# Aim of the exercise:
State how many lines of the listing below include the word "inductive". Give only the number.

[Start of Attachment]

-- ==== Sys2Proof/Syntax.lean ====
section
/-! DEFINITION. The seven commands (spec 30_encoding.md R93), one constructor per row of
spec/opcode_table.json. -/

namespace Sys2Proof

/-- The command opcodes, the values the OP field can hold (30_encoding.md R93, 10_state.md R37, U8). -/
inductive Opcode where
  | nop | init | synd | build | rdrow | ser | run
  deriving DecidableEq, Repr

/-- A command with its operand. Each operand has exactly its field's width, and every value of that
width is legal (R92). -/
inductive Instr where
  /-- NOP (R220) -/
  | nop
  /-- INIT: check G and derive H (R120) -/
  | init
  /-- SYND e: the syndrome of the 24-bit ErrorPattern e (R145) -/
  | synd (imm24 : Pattern)
  /-- BUILD: search the coset leaders (R160) -/
  | build
  /-- RDROW s: read the table row of the 12-bit Syndrome s (R190) -/
  | rdrow (imm12 : Syndrome)
  /-- SER: send the table to the sink (R192) -/
  | ser
  /-- RUN: INIT, BUILD and SER as one batch (R222) -/
  | run
  deriving DecidableEq, Repr

/-- An assembler line for a command, its operand a plain number (R101). -/
inductive AsmLine where
  | nop
  | init
  | synd (e : Nat)
  | build
  | rdrow (s : Nat)
  | ser
  | run
  deriving DecidableEq, Repr

end Sys2Proof
end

[End of Attachment]

# Response:
3